High intracranial pressure (ICP) is the leading cause of death in the patients with traumatic brain injury and contributes to the secondary brain injury if not managed correctly.[1] The Monroe–Kelly doctrine proposes that the rigid skull contains three components: blood, brain tissue, and cerebrospinal fluid (CSF). Any additional component, such as hematomas, cerebral edema, or hydrocephalus, will increase ICP once compensatory shifts in the primary components have been exceeded.[2] The ability to store up to 150 cc of new intracranial volume without a significant increase in ICP occurs through displacement of venous blood into the general circulation, and CSF displacement is time- and age-dependent.[3] Clinical studies have demonstrated that the patients with traumatic brain injury with ICP greater than 20 mm Hg, particularly when refractory to treatment, have a worse clinical prognosis and are more likely to develop cerebral herniation syndromes.

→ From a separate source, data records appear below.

-- ==== Sys2Proof/Laws/Huffman.lean ====
section
/-! SUPPORT. What HUF_DECODE does (spec/43_huffman_decode.md): its table checks, its code loop, where it
writes, and what every ending leaves (R128, R193, R198). -/

namespace Sys2Proof.Machine

/-- The bytes of HUF_DECODE's source view. -/
def inView (v : Env) (a : Nat) : Prop := v.regs.viewSource.holds a = true

theorem inView_of_lt {v : Env} {i : Nat} (h : i < v.regs.srcLen.toNat) : inView v (v.regs.srcAddr.toNat + i / 8) := by
  have := view_byte_lt h
  simp [inView, Region.holds, Regs.viewSource, this]

/-- The bytes HUF_DECODE touches: its view and its destination region. -/
def huffmanTouches (v : Env) (a : Nat) : Prop := inView v a ∨ v.regs.destination.holds a = true

theorem readHcount_sat (v : Env) (l : Nat) (m : Port) {T : Nat → Prop} {R : Ending → Prop} :
    (readHcount v m l).Sat (fun c => ∃ x, Cells.read v.hcount l = some x ∧ c = x.toNat) R (FaultFrom v T m) := by
  unfold readHcount
  cases h : Cells.read v.hcount l with
  | some x => exact ⟨x, rfl, rfl⟩
  | none => exact .inr (.inl ⟨l, rfl, h⟩)

theorem readHsym_sat (v : Env) (j : Nat) (m : Port) {T : Nat → Prop} {R : Ending → Prop} :
    (readHsym v m j).Sat (fun x => Cells.read v.hsym j = some x) R (FaultFrom v T m) := by
  unfold readHsym
  cases h : Cells.read v.hsym j with
  | some x => exact rfl
  | none => exact .inr (.inr (.inl ⟨j, rfl, h⟩))

/-- What a BAD_TABLE ending leaves to be written (R193). -/
def BadTable (m : Port) (e : Ending) : Prop :=
  e = { code := .badTable, len := some 0, pos := some 0, endian := none, port := m }

/-- Reading counts gives those entries, in order. -/
theorem readCounts_sat (v : Env) (n l : Nat) (m : Port) {T : Nat → Prop} {R : Ending → Prop} :
    (readCounts v m n l).Sat (fun cs => cs.length = n ∧
      ∀ k, k < n → ∃ x, Cells.read v.hcount (l + k) = some x ∧ cs[k]? = some x.toNat) R (FaultFrom v T m) := by
  induction n generalizing l with
  | zero => exact ⟨rfl, fun _ h => absurd h (Nat.not_lt_zero _)⟩
  | succ n ih =>
    refine Act.Sat.bind (readHcount_sat v l m) fun c hc => ?_
    refine Act.Sat.bind (ih (l + 1)) fun cs hcs => ?_
    refine ⟨by simp [hcs.1], fun k hk => ?_⟩
    cases k with
    | zero => obtain ⟨x, hx, rfl⟩ := hc; exact ⟨x, by simpa using hx, by simp⟩
    | succ k =>
      obtain ⟨x, hx, hk'⟩ := hcs.2 k (by omega)
      exact ⟨x, by rw [← hx]; congr 1; omega, by simpa using hk'⟩

/-- Tables that pass R193's checks. -/
def GoodTables (v : Env) : Prop :=
  v.regs.hufNsym.toNat ≠ 0 ∧ v.regs.hufNsym.toNat ≤ v.params.hufMaxsym ∧
    ∃ m cs, readCounts v m v.params.hufMaxlen 1 = .ok cs ∧ cs.sum = v.regs.hufNsym.toNat ∧
      notOverSubscribed 1 cs = true

/-- R193's checks pass good tables, raise BAD_TABLE, or fault on an unwritten entry. -/
theorem checkTables_sat (v : Env) (m : Port) {T : Nat → Prop} :
    (checkTables v m).Sat (fun _ => GoodTables v) (BadTable m) (FaultFrom v T m) := by
  unfold checkTables
  split_ifs with h1
  · exact rfl
  · refine Act.Sat.bind (readHcount_sat v 0 m) fun c0 _ => ?_
    split_ifs with h2
    · exact rfl
    · have hc := readCounts_sat (T := T) (R := BadTable m) v v.params.hufMaxlen 1 m
      cases hx : readCounts v m v.params.hufMaxlen 1 with
      | raise e => rw [hx] at hc; exact hc
      | fault f p => rw [hx] at hc; exact hc
      | ok cs =>
        rw [Act.bind_ok]
        split_ifs with h3 h4
        · exact rfl
        · exact rfl
        · exact ⟨by omega, by omega, m, cs, hx, not_not.mp h3, by simpa using h4⟩

/-- What an error inside a code leaves: the symbols written, and where the code began (R198). -/
def CodeErr (count start : Nat) (e : Ending) : Prop :=
  (e.code = .underflow ∨ e.code = .badCode ∨ e.code = .capacity) ∧ e.len = some count ∧ e.pos = some start ∧
    e.endian = none

/-- R194: one symbol. The cursor moves by at least a bit, and nothing is written. -/
theorem decodeSymbol_within (v : Env) (send : Bool) (n : Nat) (w : HufWork) (m : Port) {W T : Nat → Prop}
    (hs : ∀ a, inView v a → T a) :
    (decodeSymbol v send n w m).Within v W T m (fun _ => m)
      (fun r => r.2.count = w.count ∧ r.2.start = w.start ∧ w.pos < r.2.pos ∧ r.2.pos ≤ v.regs.srcLen.toNat)
      (CodeErr w.count w.start) := by
  induction n generalizing w with
  | zero => exact ⟨⟨.inr (.inl rfl), rfl, rfl, rfl⟩, Wrote.refl v W m⟩
  | succ n ih =>
    unfold decodeSymbol
    split_ifs with h
    · exact ⟨⟨.inl rfl, rfl, rfl, rfl⟩, Wrote.refl v W m⟩
    · refine (Act.Within.of_read (getBit_sat v _ send m w.pos (hs _ (inView_of_lt (by omega))))).bind fun bit _ _ => ?_
      dsimp only
      refine (Act.Within.of_read (readHcount_sat v w.len m)).bind fun cnt _ _ => ?_
      split_ifs with hlt
      · refine (Act.Within.of_read (readHsym_sat v _ m)).bind fun sym _ _ => ?_
        exact .ok ⟨rfl, rfl, by simp, by simp; omega⟩ (Wrote.refl v W m)
      · exact (ih _).mono (fun _ h => h) (fun _ h => h)
          (fun r h => ⟨h.1, h.2.1, by have := h.2.2.1; simp at this; omega, h.2.2.2⟩) fun _ h => h

/-- The output bytes of `t` symbols. -/
def inSymbols (v : Env) (width t : Nat) (a : Nat) : Prop :=
  v.regs.dstAddr.toNat ≤ a ∧ a < v.regs.dstAddr.toNat + width * t

@[simp] theorem length_symbolBytes (sym : Word) (w : Nat) : (symbolBytes sym w).length = w := by simp [symbolBytes]

/-- R196: the symbol is written whole inside the destination region, or CAPACITY. -/
theorem emitSymbol_within (v : Env) (width : Nat) (sym : Word) (w : HufWork) (m : Port) {T : Nat → Prop}
    (ht : ∀ a, v.regs.destination.holds a = true → T a) :
    (emitSymbol v width sym w m).Within v (inSymbols v width (w.count + 1)) T m (fun r => r.2)
      (fun r => r.1 = { w with count := w.count + 1 } ∧ width * (w.count + 1) ≤ v.regs.dstCap.toNat)
      (fun e => CodeErr w.count w.start e ∧ e.port = m) := by
  unfold emitSymbol
  split_ifs with h
  · exact ⟨⟨⟨.inr (.inr rfl), rfl, rfl, rfl⟩, rfl⟩, Wrote.refl v _ m⟩
  · have hlt : ∀ x, v.regs.dstAddr.toNat + width * w.count ≤ x →
        x < v.regs.dstAddr.toNat + width * w.count + (symbolBytes sym width).length →
        inSymbols v width (w.count + 1) x := fun x h1 h2 => by
      rw [length_symbolBytes] at h2
      refine ⟨by omega, ?_⟩
      rw [Nat.mul_succ]; omega
    refine (memWriteBytes_within v _ _ m hlt fun x h1 h2 =>
      ht x (destination_of_lt (by omega) (hlt x h1 h2).1 (hlt x h1 h2).2)).bind fun m' _ _ => ?_
    exact .ok ⟨rfl, by omega⟩ (Wrote.refl v _ m')

/-- How a HUF_DECODE that passed its checks ends, well or not: it has written the bytes of `t` symbols and
no other, RES_LEN is `t`, and RES_INFO stays (R128, R195, R198). -/
def SymbolsEnd (v : Env) (width t0 : Nat) (m : Port) (e : Ending) : Prop :=
  ∃ t, t0 ≤ t ∧ e.len = some t ∧ e.endian = none ∧ (∃ p, e.pos = some p ∧ p ≤ v.regs.srcLen.toNat) ∧
    (t0 < t → width * t ≤ v.regs.dstCap.toNat) ∧ Wrote v (inSymbols v width t) m e.port

/-- A good ending: OK, with every bit consumed (R195). -/
def SymbolsOk (v : Env) (width t0 : Nat) (m : Port) (e : Ending) : Prop :=
  e.code = .ok ∧ e.pos = some v.regs.srcLen.toNat ∧ SymbolsEnd v width t0 m e

/-- A bad ending (R198). -/
def SymbolsErr (v : Env) (width t0 : Nat) (m : Port) (e : Ending) : Prop :=
  (e.code = .underflow ∨ e.code = .badCode ∨ e.code = .capacity) ∧ SymbolsEnd v width t0 m e

theorem inSymbols_mono {v : Env} {width t t' : Nat} (h : t ≤ t') (a : Nat) (ha : inSymbols v width t a) :
    inSymbols v width t' a := ⟨ha.1, lt_of_lt_of_le ha.2 (by have := Nat.mul_le_mul_left width h; omega)⟩

theorem CodeErr.symbolsErr {v : Env} {width : Nat} {m : Port} {count start : Nat} {e : Ending}
    (h : CodeErr count start e) (hp : start ≤ v.regs.srcLen.toNat) (he : e.port = m) :
    SymbolsErr v width count m e :=
  ⟨h.1, count, le_rfl, h.2.1, h.2.2.2, ⟨start, h.2.2.1, hp⟩, fun h => absurd h (lt_irrefl _),
    by rw [he]; exact Wrote.refl v _ m⟩

theorem SymbolsEnd.trans {v : Env} {width t0 : Nat} {m m' : Port} {e : Ending}
    (h : SymbolsEnd v width (t0 + 1) m' e) (hcap : width * (t0 + 1) ≤ v.regs.dstCap.toNat)
    (hw : Wrote v (inSymbols v width (t0 + 1)) m m') : SymbolsEnd v width t0 m e := by
  obtain ⟨t, ht, hl, he, hp, hc, hwt⟩ := h
  refine ⟨t, by omega, hl, he, hp, fun _ => ?_, (hw.mono fun a ha => inSymbols_mono ht a ha).trans hwt⟩
  rcases Nat.eq_or_lt_of_le ht with rfl | hlt
  · exact hcap
  · exact hc hlt

/-- One symbol of R195's loop. -/
theorem symbolTurn_sat (v : Env) (send : Bool) (width n : Nat) (w : HufWork) (m : Port) (k : HufWork × Port → Act Ending)
    (hw : w.start ≤ v.regs.srcLen.toNat)
    (hk : ∀ (w' : HufWork) (m' : Port), w'.count = w.count + 1 → w.pos < w'.pos → w'.pos ≤ v.regs.srcLen.toNat →
      (k (w', m')).Sat (SymbolsOk v width (w.count + 1) m') (SymbolsErr v width (w.count + 1) m')
        (FaultFrom v (huffmanTouches v) m')) :
    ((decodeSymbol v send n w m).bind fun r => (emitSymbol v width r.1 r.2 m).bind k).Sat
      (SymbolsOk v width w.count m) (SymbolsErr v width w.count m) (FaultFrom v (huffmanTouches v) m) := by
  have hd := decodeSymbol_within (W := fun _ => False) (T := huffmanTouches v) v send n w m fun _ h => .inl h
  cases hx : decodeSymbol v send n w m with
  | raise e =>
    rw [hx] at hd
    refine ⟨hd.1.1, w.count, le_rfl, hd.1.2.1, hd.1.2.2.2, ⟨_, hd.1.2.2.1, hw⟩,
      fun h => absurd h (lt_irrefl _), hd.2.mono fun _ h => h.elim⟩
  | fault f p => rw [hx] at hd; exact hd
  | ok r =>
    rw [hx] at hd
    obtain ⟨⟨hcount, hstart, hp1, hp2⟩, -⟩ := hd
    rw [Act.bind_ok]
    have he := emitSymbol_within (T := huffmanTouches v) v width r.1 r.2 m fun _ h => .inr h
    cases hy : emitSymbol v width r.1 r.2 m with
    | raise e =>
      rw [hy] at he
      have := he.1.1.symbolsErr (v := v) (width := width) (by rw [hstart]; exact hw) he.1.2
      rwa [hcount] at this
    | fault f p => rw [hy] at he; exact he
    | ok r' =>
      rw [hy] at he
      obtain ⟨⟨hr', hcap⟩, hwr⟩ := he
      rw [hcount] at hcap hwr
      rw [Act.bind_ok]
      refine (hk r'.1 r'.2 (by simp [hr', hcount]) (by simp [hr', hp1]) (by simp [hr', hp2])).mono
        (fun e he => ⟨he.1, he.2.1, he.2.2.trans hcap hwr⟩) (fun e he => ⟨he.1, he.2.trans hcap hwr⟩)
        fun f hf => hf.mono (fun _ h => h) hwr.kept

/-- R195's loop. -/
theorem huffmanLoop_sat (v : Env) (send : Bool) (width n : Nat) (w : HufWork) (m : Port)
    (hp : w.pos ≤ v.regs.srcLen.toNat) (hn : v.regs.srcLen.toNat ≤ w.pos + n) :
    (huffmanLoop v send width n w m).Sat (SymbolsOk v width w.count m) (SymbolsErr v width w.count m)
      (FaultFrom v (huffmanTouches v) m) := by
  have hdone : ∀ w : HufWork, w.pos = v.regs.srcLen.toNat → (huffmanDone w m).Sat (SymbolsOk v width w.count m)
      (SymbolsErr v width w.count m) (FaultFrom v (huffmanTouches v) m) := fun w hw =>
    ⟨rfl, by simp [hw], w.count, le_rfl, rfl, rfl, ⟨w.pos, rfl, hw.le⟩, fun h => absurd h (lt_irrefl _),
      Wrote.refl v _ m⟩
  induction n generalizing w m with
  | zero => exact hdone w (by omega)
  | succ n ih =>
    unfold huffmanLoop
    split_ifs with h
    · refine symbolTurn_sat v send width _ w.startCode m _ hp fun w' m' h1 h2 h3 => ?_
      have h2 : w.pos < w'.pos := h2
      have h1 : w'.count = w.count + 1 := h1
      have := ih w' m' h3 (by omega) fun w hw => ⟨rfl, by simp [hw], w.count, le_rfl, rfl, rfl, ⟨w.pos, rfl, hw.le⟩,
        fun h => absurd h (lt_irrefl _), Wrote.refl v _ m'⟩
      rwa [h1] at this
    · exact hdone w (by omega)

/-- HUF_DECODE past its checks on SYMW and the regions, from memory `m` (R193 to R198). -/
theorem huffmanRun_sat (send : Bool) (symw : BitVec 2) (v : Env) (m : Port) {width : Nat}
    (hwidth : symbolWidth symw = some width)
    (hok : decoderRegionsOk v.params v.regs.viewSource v.regs.destination = true) :
    (huffmanRun send symw v m).Sat (SymbolsOk v width 0 m)
      (fun e => BadTable m e ∨ SymbolsErr v width 0 m e) (FaultFrom v (huffmanTouches v) m) := by
  unfold huffmanRun
  simp only [hwidth, hok, Bool.not_true, Bool.false_eq_true, if_false]
  refine Act.Sat.bind ((checkTables_sat v m).mono (fun _ h => h) (fun _ h => .inl h) fun _ h => h) fun _ _ => ?_
  exact (huffmanLoop_sat v send width _ HufWork.initial m (Nat.zero_le _) (by omega)).mono (fun _ h => h)
    (fun _ h => .inr h) fun _ h => h

end Sys2Proof.Machine
end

Clinical studies have demonstrated that the patients with traumatic brain injury with ICP greater than 20 mm Hg, particularly when refractory to treatment, have a worse clinical prognosis and are more likely to develop cerebral herniation syndromes. There is also recent evidence that cerebral perfusion pressure below 60 to 70 mm Hg is associated with decreased brain parenchymal oxygenation, altered metabolism, and poor prognosis.[4] The goal of neuromonitoring and treatment is to maintain adequate cerebral perfusion, oxygenation, and metabolism while limiting the progression of elevated ICPs, desaturation phenomena, and edema.



Publication History

Article published online:
05 November 2024

© 2024. The Author(s). This is an open access article published by Thieme under the terms of the Creative Commons Attribution License, permitting unrestricted use, distribution, and reproduction so long as the original work is properly cited. (https://creativecommons.org/licenses/by/4.0/)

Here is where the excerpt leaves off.